▶

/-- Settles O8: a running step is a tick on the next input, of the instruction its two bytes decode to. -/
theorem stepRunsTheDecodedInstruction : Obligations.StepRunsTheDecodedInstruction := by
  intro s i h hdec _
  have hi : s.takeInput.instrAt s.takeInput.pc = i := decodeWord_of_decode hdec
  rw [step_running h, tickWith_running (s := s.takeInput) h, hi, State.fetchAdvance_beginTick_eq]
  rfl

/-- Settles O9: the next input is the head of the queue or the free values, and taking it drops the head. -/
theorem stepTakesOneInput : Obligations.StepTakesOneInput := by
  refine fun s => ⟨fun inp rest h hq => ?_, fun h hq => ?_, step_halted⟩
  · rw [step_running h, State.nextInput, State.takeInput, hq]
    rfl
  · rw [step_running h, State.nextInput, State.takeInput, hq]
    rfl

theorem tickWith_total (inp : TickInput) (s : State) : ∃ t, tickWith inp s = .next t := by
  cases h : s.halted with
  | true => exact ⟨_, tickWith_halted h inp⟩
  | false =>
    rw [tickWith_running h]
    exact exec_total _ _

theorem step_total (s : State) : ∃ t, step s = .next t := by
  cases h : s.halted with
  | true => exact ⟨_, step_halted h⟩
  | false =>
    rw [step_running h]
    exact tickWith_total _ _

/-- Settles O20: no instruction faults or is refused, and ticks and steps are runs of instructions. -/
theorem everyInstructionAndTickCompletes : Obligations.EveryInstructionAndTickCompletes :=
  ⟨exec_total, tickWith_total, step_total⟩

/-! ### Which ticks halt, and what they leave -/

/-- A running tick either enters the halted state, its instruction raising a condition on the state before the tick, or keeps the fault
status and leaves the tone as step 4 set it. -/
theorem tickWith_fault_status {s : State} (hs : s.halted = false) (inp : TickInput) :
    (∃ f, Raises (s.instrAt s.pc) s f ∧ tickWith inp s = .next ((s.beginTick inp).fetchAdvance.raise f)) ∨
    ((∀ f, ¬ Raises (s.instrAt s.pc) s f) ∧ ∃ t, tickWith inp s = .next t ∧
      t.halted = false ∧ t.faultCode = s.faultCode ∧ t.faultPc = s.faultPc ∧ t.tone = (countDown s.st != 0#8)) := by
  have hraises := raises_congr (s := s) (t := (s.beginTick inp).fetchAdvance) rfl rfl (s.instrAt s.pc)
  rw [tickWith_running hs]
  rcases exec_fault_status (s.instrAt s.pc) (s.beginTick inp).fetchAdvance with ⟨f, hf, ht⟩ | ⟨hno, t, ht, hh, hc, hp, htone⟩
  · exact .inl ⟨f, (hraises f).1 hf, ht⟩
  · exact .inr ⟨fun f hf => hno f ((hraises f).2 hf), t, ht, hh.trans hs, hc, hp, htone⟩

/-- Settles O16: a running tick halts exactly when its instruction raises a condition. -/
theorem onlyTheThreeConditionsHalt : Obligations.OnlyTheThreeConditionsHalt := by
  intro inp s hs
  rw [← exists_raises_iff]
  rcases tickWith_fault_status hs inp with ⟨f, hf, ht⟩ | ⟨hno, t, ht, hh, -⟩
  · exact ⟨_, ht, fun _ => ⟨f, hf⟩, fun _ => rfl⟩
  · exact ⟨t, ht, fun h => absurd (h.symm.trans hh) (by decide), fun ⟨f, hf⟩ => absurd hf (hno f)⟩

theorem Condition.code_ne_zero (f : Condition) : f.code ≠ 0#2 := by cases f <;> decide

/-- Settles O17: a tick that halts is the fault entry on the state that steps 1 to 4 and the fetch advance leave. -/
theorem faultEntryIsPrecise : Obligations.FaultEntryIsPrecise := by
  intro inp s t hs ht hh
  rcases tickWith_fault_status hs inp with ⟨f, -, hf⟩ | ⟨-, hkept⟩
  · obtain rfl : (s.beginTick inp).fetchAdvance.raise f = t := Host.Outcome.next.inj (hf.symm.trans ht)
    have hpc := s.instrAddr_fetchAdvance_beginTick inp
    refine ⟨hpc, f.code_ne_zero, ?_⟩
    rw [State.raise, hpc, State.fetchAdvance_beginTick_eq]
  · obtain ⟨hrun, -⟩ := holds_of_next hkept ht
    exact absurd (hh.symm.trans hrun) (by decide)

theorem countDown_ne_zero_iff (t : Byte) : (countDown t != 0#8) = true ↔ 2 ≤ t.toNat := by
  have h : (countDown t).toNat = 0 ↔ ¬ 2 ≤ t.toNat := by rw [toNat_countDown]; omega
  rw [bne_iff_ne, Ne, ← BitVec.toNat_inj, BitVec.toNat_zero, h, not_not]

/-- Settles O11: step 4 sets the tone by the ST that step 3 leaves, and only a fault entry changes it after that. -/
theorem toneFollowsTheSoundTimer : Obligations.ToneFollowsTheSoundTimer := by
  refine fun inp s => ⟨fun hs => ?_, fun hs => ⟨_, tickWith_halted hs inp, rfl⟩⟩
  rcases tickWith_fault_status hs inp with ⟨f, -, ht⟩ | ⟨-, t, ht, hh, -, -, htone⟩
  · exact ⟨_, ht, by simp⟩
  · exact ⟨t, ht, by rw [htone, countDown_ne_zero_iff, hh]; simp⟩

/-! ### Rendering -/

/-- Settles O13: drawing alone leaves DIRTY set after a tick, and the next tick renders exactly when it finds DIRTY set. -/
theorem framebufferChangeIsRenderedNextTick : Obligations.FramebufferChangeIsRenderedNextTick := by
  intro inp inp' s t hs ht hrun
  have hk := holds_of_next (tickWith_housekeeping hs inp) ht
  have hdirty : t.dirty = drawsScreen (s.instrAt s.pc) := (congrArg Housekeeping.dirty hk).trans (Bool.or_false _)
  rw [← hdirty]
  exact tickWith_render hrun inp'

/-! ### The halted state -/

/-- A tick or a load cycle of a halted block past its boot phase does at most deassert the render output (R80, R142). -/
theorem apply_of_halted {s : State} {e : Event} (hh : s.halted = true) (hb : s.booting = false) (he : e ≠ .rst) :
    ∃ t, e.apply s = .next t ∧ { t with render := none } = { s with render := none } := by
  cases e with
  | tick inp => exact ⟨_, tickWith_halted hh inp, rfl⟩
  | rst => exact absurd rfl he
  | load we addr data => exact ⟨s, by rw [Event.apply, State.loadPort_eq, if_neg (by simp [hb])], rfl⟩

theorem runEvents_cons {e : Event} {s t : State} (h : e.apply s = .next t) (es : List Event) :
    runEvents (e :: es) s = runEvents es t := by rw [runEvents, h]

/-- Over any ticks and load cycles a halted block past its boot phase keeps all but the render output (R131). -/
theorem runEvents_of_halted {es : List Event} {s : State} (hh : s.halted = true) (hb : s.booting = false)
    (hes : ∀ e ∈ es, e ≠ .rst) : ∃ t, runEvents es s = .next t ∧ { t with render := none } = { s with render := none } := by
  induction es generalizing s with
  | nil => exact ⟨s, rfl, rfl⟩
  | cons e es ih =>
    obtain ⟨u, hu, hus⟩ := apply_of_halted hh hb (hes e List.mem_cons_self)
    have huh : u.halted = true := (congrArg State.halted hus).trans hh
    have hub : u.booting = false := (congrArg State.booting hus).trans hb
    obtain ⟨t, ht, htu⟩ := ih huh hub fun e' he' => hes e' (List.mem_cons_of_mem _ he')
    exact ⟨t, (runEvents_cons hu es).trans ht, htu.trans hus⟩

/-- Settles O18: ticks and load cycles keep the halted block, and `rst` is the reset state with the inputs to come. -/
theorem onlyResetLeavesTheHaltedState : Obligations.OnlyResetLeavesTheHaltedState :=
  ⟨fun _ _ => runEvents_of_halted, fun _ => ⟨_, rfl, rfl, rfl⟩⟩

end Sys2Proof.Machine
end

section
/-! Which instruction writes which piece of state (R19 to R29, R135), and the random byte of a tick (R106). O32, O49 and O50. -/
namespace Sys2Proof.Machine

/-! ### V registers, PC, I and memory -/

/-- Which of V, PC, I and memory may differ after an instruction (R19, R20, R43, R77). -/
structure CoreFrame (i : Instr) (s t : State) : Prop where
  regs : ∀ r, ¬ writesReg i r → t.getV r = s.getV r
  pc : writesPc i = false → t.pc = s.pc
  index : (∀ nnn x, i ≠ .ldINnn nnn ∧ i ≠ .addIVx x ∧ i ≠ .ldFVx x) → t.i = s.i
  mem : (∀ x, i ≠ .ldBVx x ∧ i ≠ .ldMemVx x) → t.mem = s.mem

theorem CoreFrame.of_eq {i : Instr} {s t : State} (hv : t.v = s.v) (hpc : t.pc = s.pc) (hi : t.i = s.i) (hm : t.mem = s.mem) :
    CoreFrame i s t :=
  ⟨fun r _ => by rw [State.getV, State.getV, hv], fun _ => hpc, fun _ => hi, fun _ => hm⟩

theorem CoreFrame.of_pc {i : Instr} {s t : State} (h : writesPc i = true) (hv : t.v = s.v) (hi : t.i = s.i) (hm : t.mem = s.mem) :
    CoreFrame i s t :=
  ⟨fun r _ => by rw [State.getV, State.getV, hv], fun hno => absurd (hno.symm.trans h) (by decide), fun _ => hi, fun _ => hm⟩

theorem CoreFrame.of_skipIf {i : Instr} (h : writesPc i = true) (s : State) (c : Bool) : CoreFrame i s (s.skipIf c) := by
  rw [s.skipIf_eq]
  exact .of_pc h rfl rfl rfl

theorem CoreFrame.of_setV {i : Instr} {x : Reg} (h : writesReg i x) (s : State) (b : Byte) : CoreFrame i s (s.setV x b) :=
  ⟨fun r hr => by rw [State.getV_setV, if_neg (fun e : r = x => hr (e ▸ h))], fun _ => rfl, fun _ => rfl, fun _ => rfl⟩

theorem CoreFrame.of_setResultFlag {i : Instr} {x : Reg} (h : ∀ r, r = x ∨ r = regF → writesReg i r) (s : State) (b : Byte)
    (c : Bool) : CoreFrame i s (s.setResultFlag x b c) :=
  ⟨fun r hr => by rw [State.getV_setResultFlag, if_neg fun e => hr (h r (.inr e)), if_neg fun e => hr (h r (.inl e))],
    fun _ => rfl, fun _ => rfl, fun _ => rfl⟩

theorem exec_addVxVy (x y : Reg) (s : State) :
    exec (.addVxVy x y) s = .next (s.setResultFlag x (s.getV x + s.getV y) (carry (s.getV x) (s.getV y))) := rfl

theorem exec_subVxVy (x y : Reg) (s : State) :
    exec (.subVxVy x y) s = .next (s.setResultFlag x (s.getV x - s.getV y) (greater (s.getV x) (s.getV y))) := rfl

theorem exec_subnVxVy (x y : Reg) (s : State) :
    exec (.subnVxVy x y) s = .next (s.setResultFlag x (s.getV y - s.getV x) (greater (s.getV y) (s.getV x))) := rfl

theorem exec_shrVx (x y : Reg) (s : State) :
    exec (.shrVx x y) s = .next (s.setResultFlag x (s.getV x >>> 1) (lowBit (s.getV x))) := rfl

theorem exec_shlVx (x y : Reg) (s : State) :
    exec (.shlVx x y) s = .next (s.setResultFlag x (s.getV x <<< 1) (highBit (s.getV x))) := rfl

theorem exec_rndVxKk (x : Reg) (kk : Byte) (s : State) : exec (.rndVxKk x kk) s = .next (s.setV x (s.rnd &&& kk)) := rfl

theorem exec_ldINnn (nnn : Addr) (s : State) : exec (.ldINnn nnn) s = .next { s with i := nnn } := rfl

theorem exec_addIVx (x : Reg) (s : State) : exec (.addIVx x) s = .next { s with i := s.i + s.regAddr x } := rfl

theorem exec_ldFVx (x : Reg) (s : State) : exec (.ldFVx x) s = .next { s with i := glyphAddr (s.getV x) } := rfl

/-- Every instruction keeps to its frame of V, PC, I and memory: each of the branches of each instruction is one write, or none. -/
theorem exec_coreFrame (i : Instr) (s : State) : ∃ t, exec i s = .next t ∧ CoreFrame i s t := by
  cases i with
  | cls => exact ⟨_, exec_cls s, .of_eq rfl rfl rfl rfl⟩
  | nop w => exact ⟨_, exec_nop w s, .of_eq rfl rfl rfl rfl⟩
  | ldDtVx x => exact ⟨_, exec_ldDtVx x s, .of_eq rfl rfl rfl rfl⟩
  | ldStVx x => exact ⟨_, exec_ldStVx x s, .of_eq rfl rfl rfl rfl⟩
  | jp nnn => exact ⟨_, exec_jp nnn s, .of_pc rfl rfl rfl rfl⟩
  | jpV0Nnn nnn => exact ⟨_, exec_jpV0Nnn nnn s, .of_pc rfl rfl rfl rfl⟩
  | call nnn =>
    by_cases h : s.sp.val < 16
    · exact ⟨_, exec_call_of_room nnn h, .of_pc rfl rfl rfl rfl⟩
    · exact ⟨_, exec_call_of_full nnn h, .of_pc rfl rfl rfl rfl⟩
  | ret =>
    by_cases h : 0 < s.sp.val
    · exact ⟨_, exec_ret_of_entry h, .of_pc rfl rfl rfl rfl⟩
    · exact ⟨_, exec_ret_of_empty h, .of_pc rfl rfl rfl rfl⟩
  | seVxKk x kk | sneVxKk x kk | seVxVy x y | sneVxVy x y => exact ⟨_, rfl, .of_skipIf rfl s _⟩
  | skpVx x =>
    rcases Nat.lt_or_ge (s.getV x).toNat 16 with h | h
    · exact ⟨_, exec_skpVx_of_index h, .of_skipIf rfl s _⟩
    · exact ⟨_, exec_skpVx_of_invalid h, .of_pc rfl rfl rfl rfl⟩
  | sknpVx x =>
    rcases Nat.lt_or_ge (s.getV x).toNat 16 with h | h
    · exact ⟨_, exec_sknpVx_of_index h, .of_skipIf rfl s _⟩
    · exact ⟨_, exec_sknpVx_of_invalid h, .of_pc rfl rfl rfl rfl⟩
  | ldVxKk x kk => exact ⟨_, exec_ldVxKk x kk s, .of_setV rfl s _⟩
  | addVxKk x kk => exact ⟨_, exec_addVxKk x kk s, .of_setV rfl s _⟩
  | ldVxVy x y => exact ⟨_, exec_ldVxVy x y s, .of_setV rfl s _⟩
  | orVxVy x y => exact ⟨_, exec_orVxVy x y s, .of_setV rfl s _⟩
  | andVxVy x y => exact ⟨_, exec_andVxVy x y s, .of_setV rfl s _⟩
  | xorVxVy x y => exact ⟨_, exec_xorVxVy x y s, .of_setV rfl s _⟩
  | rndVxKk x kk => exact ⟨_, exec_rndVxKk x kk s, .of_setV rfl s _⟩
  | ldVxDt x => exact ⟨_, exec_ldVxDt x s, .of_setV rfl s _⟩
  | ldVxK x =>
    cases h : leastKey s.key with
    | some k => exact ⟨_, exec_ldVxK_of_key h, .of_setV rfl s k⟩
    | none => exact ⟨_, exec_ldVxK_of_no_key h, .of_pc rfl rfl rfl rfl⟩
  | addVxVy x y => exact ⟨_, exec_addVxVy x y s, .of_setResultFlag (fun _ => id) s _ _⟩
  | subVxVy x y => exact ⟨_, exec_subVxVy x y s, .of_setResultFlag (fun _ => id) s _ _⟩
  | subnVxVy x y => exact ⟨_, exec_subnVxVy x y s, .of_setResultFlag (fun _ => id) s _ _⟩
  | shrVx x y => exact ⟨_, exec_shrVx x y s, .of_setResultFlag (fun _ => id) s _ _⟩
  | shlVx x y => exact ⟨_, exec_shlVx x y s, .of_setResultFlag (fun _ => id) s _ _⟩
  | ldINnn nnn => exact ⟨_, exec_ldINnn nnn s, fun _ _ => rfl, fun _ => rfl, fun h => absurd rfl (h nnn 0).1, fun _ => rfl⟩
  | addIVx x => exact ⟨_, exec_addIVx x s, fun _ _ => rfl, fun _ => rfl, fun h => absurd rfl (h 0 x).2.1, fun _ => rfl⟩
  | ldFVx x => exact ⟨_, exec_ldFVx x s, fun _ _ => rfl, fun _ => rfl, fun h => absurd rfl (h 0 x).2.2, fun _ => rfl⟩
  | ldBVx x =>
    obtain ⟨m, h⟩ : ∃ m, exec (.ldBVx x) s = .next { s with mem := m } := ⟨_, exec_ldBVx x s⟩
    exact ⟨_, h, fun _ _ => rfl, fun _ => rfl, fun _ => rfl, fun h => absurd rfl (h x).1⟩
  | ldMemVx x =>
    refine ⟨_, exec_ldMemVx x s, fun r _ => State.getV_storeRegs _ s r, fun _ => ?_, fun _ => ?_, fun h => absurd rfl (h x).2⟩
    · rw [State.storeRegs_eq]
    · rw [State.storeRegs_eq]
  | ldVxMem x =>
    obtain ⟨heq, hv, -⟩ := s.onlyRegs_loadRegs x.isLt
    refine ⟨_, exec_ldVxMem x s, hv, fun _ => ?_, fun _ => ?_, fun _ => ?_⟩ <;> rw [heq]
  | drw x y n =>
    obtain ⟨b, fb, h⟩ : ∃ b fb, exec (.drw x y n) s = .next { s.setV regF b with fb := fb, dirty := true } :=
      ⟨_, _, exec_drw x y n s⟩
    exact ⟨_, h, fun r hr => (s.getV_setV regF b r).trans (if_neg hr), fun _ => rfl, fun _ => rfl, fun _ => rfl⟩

◀

TASK DIRECTIONS: As listed above, the lines from the line with "or none. -/" to the line with "exec_orVxVy x y s, .of_setV rfl s _⟩" are to be echoed exactly, with both ends included and nothing added.

RESPONSE AREA:
/-- Every instruction keeps to its frame of V, PC, I and memory: each of the branches of each instruction is one write, or none. -/
theorem exec_coreFrame (i : Instr) (s : State) : ∃ t, exec i s = .next t ∧ CoreFrame i s t := by
  cases i with
  | cls => exact ⟨_, exec_cls s, .of_eq rfl rfl rfl rfl⟩
  | nop w => exact ⟨_, exec_nop w s, .of_eq rfl rfl rfl rfl⟩
  | ldDtVx x => exact ⟨_, exec_ldDtVx x s, .of_eq rfl rfl rfl rfl⟩
  | ldStVx x => exact ⟨_, exec_ldStVx x s, .of_eq rfl rfl rfl rfl⟩
  | jp nnn => exact ⟨_, exec_jp nnn s, .of_pc rfl rfl rfl rfl⟩
  | jpV0Nnn nnn => exact ⟨_, exec_jpV0Nnn nnn s, .of_pc rfl rfl rfl rfl⟩
  | call nnn =>
    by_cases h : s.sp.val < 16
    · exact ⟨_, exec_call_of_room nnn h, .of_pc rfl rfl rfl rfl⟩
    · exact ⟨_, exec_call_of_full nnn h, .of_pc rfl rfl rfl rfl⟩
  | ret =>
    by_cases h : 0 < s.sp.val
    · exact ⟨_, exec_ret_of_entry h, .of_pc rfl rfl rfl rfl⟩
    · exact ⟨_, exec_ret_of_empty h, .of_pc rfl rfl rfl rfl⟩
  | seVxKk x kk | sneVxKk x kk | seVxVy x y | sneVxVy x y => exact ⟨_, rfl, .of_skipIf rfl s _⟩
  | skpVx x =>
    rcases Nat.lt_or_ge (s.getV x).toNat 16 with h | h
    · exact ⟨_, exec_skpVx_of_index h, .of_skipIf rfl s _⟩
    · exact ⟨_, exec_skpVx_of_invalid h, .of_pc rfl rfl rfl rfl⟩
  | sknpVx x =>
    rcases Nat.lt_or_ge (s.getV x).toNat 16 with h | h
    · exact ⟨_, exec_sknpVx_of_index h, .of_skipIf rfl s _⟩
    · exact ⟨_, exec_sknpVx_of_invalid h, .of_pc rfl rfl rfl rfl⟩
  | ldVxKk x kk => exact ⟨_, exec_ldVxKk x kk s, .of_setV rfl s _⟩
  | addVxKk x kk => exact ⟨_, exec_addVxKk x kk s, .of_setV rfl s _⟩
  | ldVxVy x y => exact ⟨_, exec_ldVxVy x y s, .of_setV rfl s _⟩
  | orVxVy x y => exact ⟨_, exec_orVxVy x y s, .of_setV rfl s _⟩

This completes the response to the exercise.